Moreover, the unsupervised domain adaptative semantic segmentation method based on pseudo-labels uses high-confidence prediction as the pseudo ground truth of unlabeled data in the target domain, thus, does fine-tune the model trained on the source domain. In [6], a self-supervised learning method of combining different outputs of the model is proposed, and then pseudo-labels are generated for unlabeled data to train the model. CBST [7] achieves domain adaptation by generating class-balanced pseudo-labels from images, and introduces a spatial prior to guide adaptation processing. After comprehensive analysis and consideration, we adopt the self-supervised learning (SSL) method proposed by bidirectional learning (BDL) [8]. The target domain with pseudo-labels is used to update the adaptative network, while excluding low-confidence prediction labels. This method combines the two domains better than existing methods to generate pseudo-labels through only one learning.
We notice that the spatial context is important to segmentation task, however, the balance of capturing rich context information and consuming complexity of computation needs our consideration. A lot of work has made great improvements on the joint encoding of spatial and channel information. The self-attention map in SAGAN [9] shows a good balance between the ability to simulate long-range dependencies and computational efficiency. Moreover, the self-attention module takes the weighted sum of the features at all positions on the feature map as the response of the position, and the calculation cost of the attention vector is small. The squeenze and excitation (SE) [10] module improves the expressive ability of the network by modeling the dependency between the channels of the convolutional features. The model selects and amplifies valuable channels from global information and suppresses useless feature channels. SAGAN focuses on obtaining the spatial position relationship between pixels, while the channel attention SE module discards spatial correlation through global average pooling. However, for semantic segmentation, which is a intensive prediction classification task, the dependence between the acquisition spatial and the channel is equally important. We introduce the spatial and channel parallel attention module (scSE) [11] to obtain the dependency relationship between the channels and the spatial position information.
The main contributions of this paper are:
- •
In view of the difference between the background classes and the foreground classes, the method of distinguishing and aligning the foreground classes and the background classes is adopted to improve the semantic level alignment.
- •
In the segmented network module of GAN, a parallel attention module of spatial and channel is introduced to capture the spatial position information and the dependence between channels.
- •
We add Focal Loss to the overall loss to reduce the impact of class imbalance on the adaptation process.
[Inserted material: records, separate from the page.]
-- ==== Sys2Proof/Laws/Threads.lean ====
section
/-! SUPPORT. The laws of the issue of an instruction: what retiring it leaves, and what a register-to-register instruction does. -/
namespace Sys2Proof.Machine

theorem Group.thread_mapThreads (g : Group) (f : Nat → Thread → Thread) (l : Nat) (h : l < g.threads.length) :
    (g.mapThreads f).thread l = f l (g.thread l) := by
  simp [Group.thread, Group.mapThreads, h]

@[simp] theorem Group.mapThreads_length (g : Group) (f : Nat → Thread → Thread) :
    (g.mapThreads f).threads.length = g.threads.length := by simp [Group.mapThreads]

@[simp] theorem Group.mapThreads_reg (g : Group) (f : Nat → Thread → Thread) (l r : Nat) :
    (g.mapThreads f).reg l r = g.reg l r := rfl

/-- What the next issue of a group is, where there is one. -/
theorem State.issuePoint_eq {s : State} {c p : Nat} {i : Issue} (h : s.issuePoint c p = some i) :
    i.core = c ∧ i.place = p ∧ (s.core c).group p = some i.g ∧ (s.core c).disp i.g.disp = some i.d ∧
    i.lanes = i.g.candidates.filter (fun l => (i.g.thread l).pc = i.pc) := by
  unfold State.issuePoint at h
  split at h
  · cases h
  · next g hg =>
    split at h
    · next d pc st hd hc =>
      split at h
      · cases h; simp_all
      · cases h
    · cases h

theorem Issue.perLane_fields (i : Issue) (f : Nat → Group → Group)
    (hf : ∀ l g, f l g = { g with regs := (f l g).regs }) (g : Group) :
    i.perLane f g = { g with regs := (i.perLane f g).regs } := by
  unfold Issue.perLane
  generalize i.lanes = ls
  induction ls generalizing g with
  | nil => rfl
  | cons l r ih => simp only [List.foldl_cons]; rw [ih, hf]

theorem Issue.lanes_nodup {s : State} {c p : Nat} {i : Issue} (h : s.issuePoint c p = some i) : i.lanes.Nodup := by
  rw [(State.issuePoint_eq h).2.2.2.2]
  exact (List.nodup_range.filter _).filter _

theorem foldl_setReg (xd : Nat) (v : Nat → Word) (hx : xd < 64) (ls : List Nat) (g : Group) (l r : Nat) (hr : r < 64) :
    (ls.foldl (fun g l => g.setReg l xd (v l)) g).reg l r = if l ∈ ls ∧ r = xd then v l else g.reg l r := by
  induction ls generalizing g with
  | nil => simp
  | cons k ks ih =>
    simp only [List.foldl_cons, ih, Group.reg_setReg, List.mem_cons]
    by_cases h1 : l ∈ ks ∧ r = xd
    · simp [h1]
    · rw [if_neg h1]
      by_cases h2 : k * 64 + xd = l * 64 + r
      · have : k = l ∧ xd = r := by omega
        simp [this]
      · rw [if_neg h2, if_neg]
        rintro ⟨rfl | h3, rfl⟩
        · exact h2 rfl
        · exact h1 ⟨h3, rfl⟩

theorem insXD_lt (w : Nat) : insXD w < 64 := by unfold insXD bits; exact Nat.mod_lt _ (by decide)

/-- The thread of a lane after an issue. -/
theorem Issue.after_thread_eq (i : Issue) (l : Nat) (hl : l < i.g.threads.length) :
    i.after.thread l = (if i.lanes.contains l then { i.g.thread l with wait := 0, pc := ((i.g.thread l).pc + 8) % 2 ^ 64 }
      else if i.g.candidates.contains l then { i.g.thread l with wait := satInc 255 (i.g.thread l).wait } else i.g.thread l) := by
  have e : i.after.threads = (i.g.mapThreads (fun l t =>
      if i.lanes.contains l then { t with wait := 0, pc := (t.pc + 8) % 2 ^ 64 }
      else if i.g.candidates.contains l then { t with wait := satInc 255 t.wait } else t)).threads := rfl
  unfold Group.thread
  rw [e]
  exact Group.thread_mapThreads i.g _ l hl

/-- What the threads of a group are after an issue. -/
theorem Issue.after_thread (i : Issue) (l : Nat) (hl : l < i.g.threads.length) :
    i.after.thread l = { i.g.thread l with
      wait := (i.after.thread l).wait
      pc := if l ∈ i.lanes then ((i.g.thread l).pc + 8) % 2 ^ 64 else (i.g.thread l).pc } := by
  rw [Issue.after_thread_eq i l hl]
  simp only [List.contains_iff_mem]
  split <;> [skip; split] <;> simp_all

@[simp] theorem Issue.after_reg (i : Issue) (l r : Nat) : i.after.reg l r = i.g.reg l r := rfl

theorem Issue.after_length (i : Issue) : i.after.threads.length = i.g.threads.length := by
  simp [Issue.after, Group.mapThreads]

theorem Issue.after_eq (i : Issue) :
    i.after = { i.g with threads := i.after.threads, retired := satInc (2 ^ 32 - 1) i.g.retired } := rfl

/-- Where an issue moves on, and its registers change by lanes only, the group has moved. -/
theorem Issue.moved_after {s : State} {c p : Nat} {i : Issue} (h : s.issuePoint c p = some i) (r : List (Nat × Word)) :
    i.moved { i.after with regs := r } := by
  refine ⟨rfl, fun l hl => ?_⟩
  show i.after.thread l = _
  rw [Issue.after_thread i l hl]
  have := (State.issuePoint_eq h).2.2.2.2
  have key : (if l ∈ i.lanes then ((i.g.thread l).pc + 8) % 2 ^ 64 else (i.g.thread l).pc) =
      (if l ∈ i.lanes then (i.pc + 8) % 2 ^ 64 else (i.g.thread l).pc) := by
    split
    · next hm => rw [this] at hm; simp only [List.mem_filter, decide_eq_true_eq] at hm; rw [hm.2]
    · rfl
  rw [key]
  rfl

/-- What retiring an issue leaves: the counters, the other groups, and the group at its place. -/
theorem State.retire_spec (s : State) (i : Issue) (f : Group → Group) :
    s.retire i f = { s with cores := (s.retire i f).cores, regs := (s.retire i f).regs } ∧
    s.otherGroups (s.retire i f) i ∧ ((s.retire i f).core i.core).group i.place = some (f i.after) := by
  unfold State.retire
  refine ⟨?_, ⟨?_, ?_, ?_, ?_⟩, ?_⟩
  · simp only []; split <;> rfl
  · intro c hc; simp only []; split <;> simp [State.bump, State.count, State.modCore, State.core_setCore, hc.symm]
  · intro p hp
    simp only []; split <;> simp [State.bump, State.count, State.modCore, Core.group_setGroup, hp.symm]
  · simp only []; split <;> simp [State.bump, State.count, State.modCore, Core.setGroup]
  · intro b hb
    simp only [Issue.counters, List.append_nil, List.mem_cons, List.not_mem_nil, or_false, not_or] at hb
    simp only []; split <;> simp [State.bump, State.count, State.modCore, State.wr, SMap.find_put, State.setCore, Ne.symm hb.1, Ne.symm hb.2]
  · simp only []; split <;> simp [State.bump, State.count, State.modCore]

/-- An instruction that goes through reaches its body on the state that has fetched it (with the V mark where it bears one). -/
theorem State.ins_eq {s : State} {c p op : Nat} {v : Bool} {legal : Nat → Bool} {i : Issue} (f : Issue → State → State)
    (h : s.issuePoint c p = some i) (hr : i.inRange = true) (hg : i.got = true) (ho : insOp i.word = op)
    (hv : v = true → i.d.kernel.vAllow = true) (hl : legal i.word = true) :
    s.ins c p op v legal f =
      f i (if v then (s.fetched i).modCtx i.g.ctx (fun x => { x with vmark := true }) else s.fetched i) := by
  cases v <;> simp_all [State.ins]

/-- An instruction whose fetch meets an uncorrectable error has that effect alone. -/
theorem State.ins_unread {s : State} {c p op : Nat} {v : Bool} {legal : Nat → Bool} {i : Issue} (f : Issue → State → State)
    (h : s.issuePoint c p = some i) (hr : i.inRange = true) (hg : i.got = false) : s.ins c p op v legal f = s.fetched i := by
  simp [State.ins, h, hr, hg]

/-- Retiring an issue, in whatever state, with a word written to xd of each participating lane. -/
theorem State.retire_issued {s : State} {c p : Nat} {i : Issue} (u : State) (h : s.issuePoint c p = some i) (v : Nat → Word) :
    u.issued i (.next (u.retire i (i.perLane (fun l g => g.setReg l (insXD i.word) (v l))))) v := by
  obtain ⟨h1, h2, h3⟩ := u.retire_spec i (i.perLane (fun l g => g.setReg l (insXD i.word) (v l)))
  have h4 := Issue.perLane_fields i (fun l g => g.setReg l (insXD i.word) (v l)) (fun _ _ => rfl) i.after
  refine ⟨_, _, rfl, h1, h2, h3, ?_, fun l r hr => ?_⟩
  · rw [h4]; exact Issue.moved_after h _
  · exact foldl_setReg _ _ (insXD_lt _) _ _ _ _ hr

/-- A register-to-register instruction that goes through writes its result to xd of each participating lane. -/
theorem State.alu_issued {s : State} {c p op : Nat} {i : Issue} (legal : Nat → Bool) (f : Group → Nat → Nat → Word)
    (h : s.issuePoint c p = some i) (hr : i.inRange = true) (hg : i.got = true) (ho : insOp i.word = op)
    (hl : legal i.word = true) :
    (s.fetched i).issued i (.next (s.alu c p op legal f)) (fun l => f i.g l i.word) := by
  have e : s.alu c p op legal f =
      (s.fetched i).retire i (i.perLane (fun l g => g.setReg l (insXD i.word) (f i.g l i.word))) := by
    simp [State.alu, State.ins, h, hr, hg, ho, hl]
  rw [e]
  exact State.retire_issued _ h _

/-- The outcome of a register-to-register instruction depends on its result in the participating lanes only. -/
theorem State.issued_congr {s : State} {i : Issue} {out : Out} {v v' : Nat → Word} (h : s.issued i out v)
    (e : ∀ l ∈ i.lanes, v l = v' l) : s.issued i out v' := by
  obtain ⟨t, g, h1, h2, h3, h4, h5, h6⟩ := h
  refine ⟨t, g, h1, h2, h3, h4, h5, fun l r hr => ?_⟩
  rw [h6 l r hr]
  split
  · next hl => exact e l hl.1
  · rfl

end Sys2Proof.Machine
end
And used the technique of spectral normalization(SN) to stabilize GAN training.
The proposed method is evaluated on two unsupervised domain adaptation tasks GTA5 [12] to Cityscapes [13] and SYNTHIA [14] to Cityscapes. And a high performance is achieved in these two domain adaptation tasks.
Section snippets
Related work
The main idea of the domain adaptative task is to align the feature distribution between the source domain and the target domain. Different from domain adaptation in image classification tasks, domain adaptation in semantic segmentation is a challenging task. When the knowledge learned from the virtual image is converted to the real image, it is necessary to correct the difference from the training to the test stage so that the model has better generalization ability during the test procedure [
Overview
Our overall framework is shown in Fig. 1, which mainly includes segmentation network G and discriminator network D. The same as AdaptSeg [4] is that we adopt a two-layer adversarial approach. Use the features of convolution 4 layers and convolution 5 layers to predict the segmentation results of the output space, and then input them into the discriminator for discrimination. Let Xs and Xt be the datasets of the labeled source domain and the unlabeled target domain, each image xs, xt ∈ RH×W×3 in
Experimental datasets and setup
The migration from synthetic datasets to real dataset is the same as previous work. The real scene dataset Cityscapes is used as the target domain, and the virtual scene dataset GTA5 and SYNTHIA are used as the source domain. The target domain Cityscapes dataset and the source domain GTA5 dataset both contain 19 common classes, and the SYNTHIA dataset contains 16 common city classes. The size of the images in the Cityscapes dataset is 2048 × 1024 and contains 5000 annotated pictures. The image
Conclusions
We present an adaptative semantic segmentation method based on fine-grained alignment is proposed, which is based on the original two-level adversarial network. First, we use a self-supervised learning method to generate pseudo labels for the target domain, and use the pseudo labels to better align the two domains. Then the foreground classes and the background classes are aligned separately, which takes a more detailed account of the inter-domain difference in the spatial distribution between
CRediT authorship contribution statement
Jia Zhang: Conceptualization, Methodology, Investigation, Writing – original draft. Wei Li: Data curation, Visualization, Writing – original draft. Zhixin Li: Data curation, Methodology, Writing – review & editing.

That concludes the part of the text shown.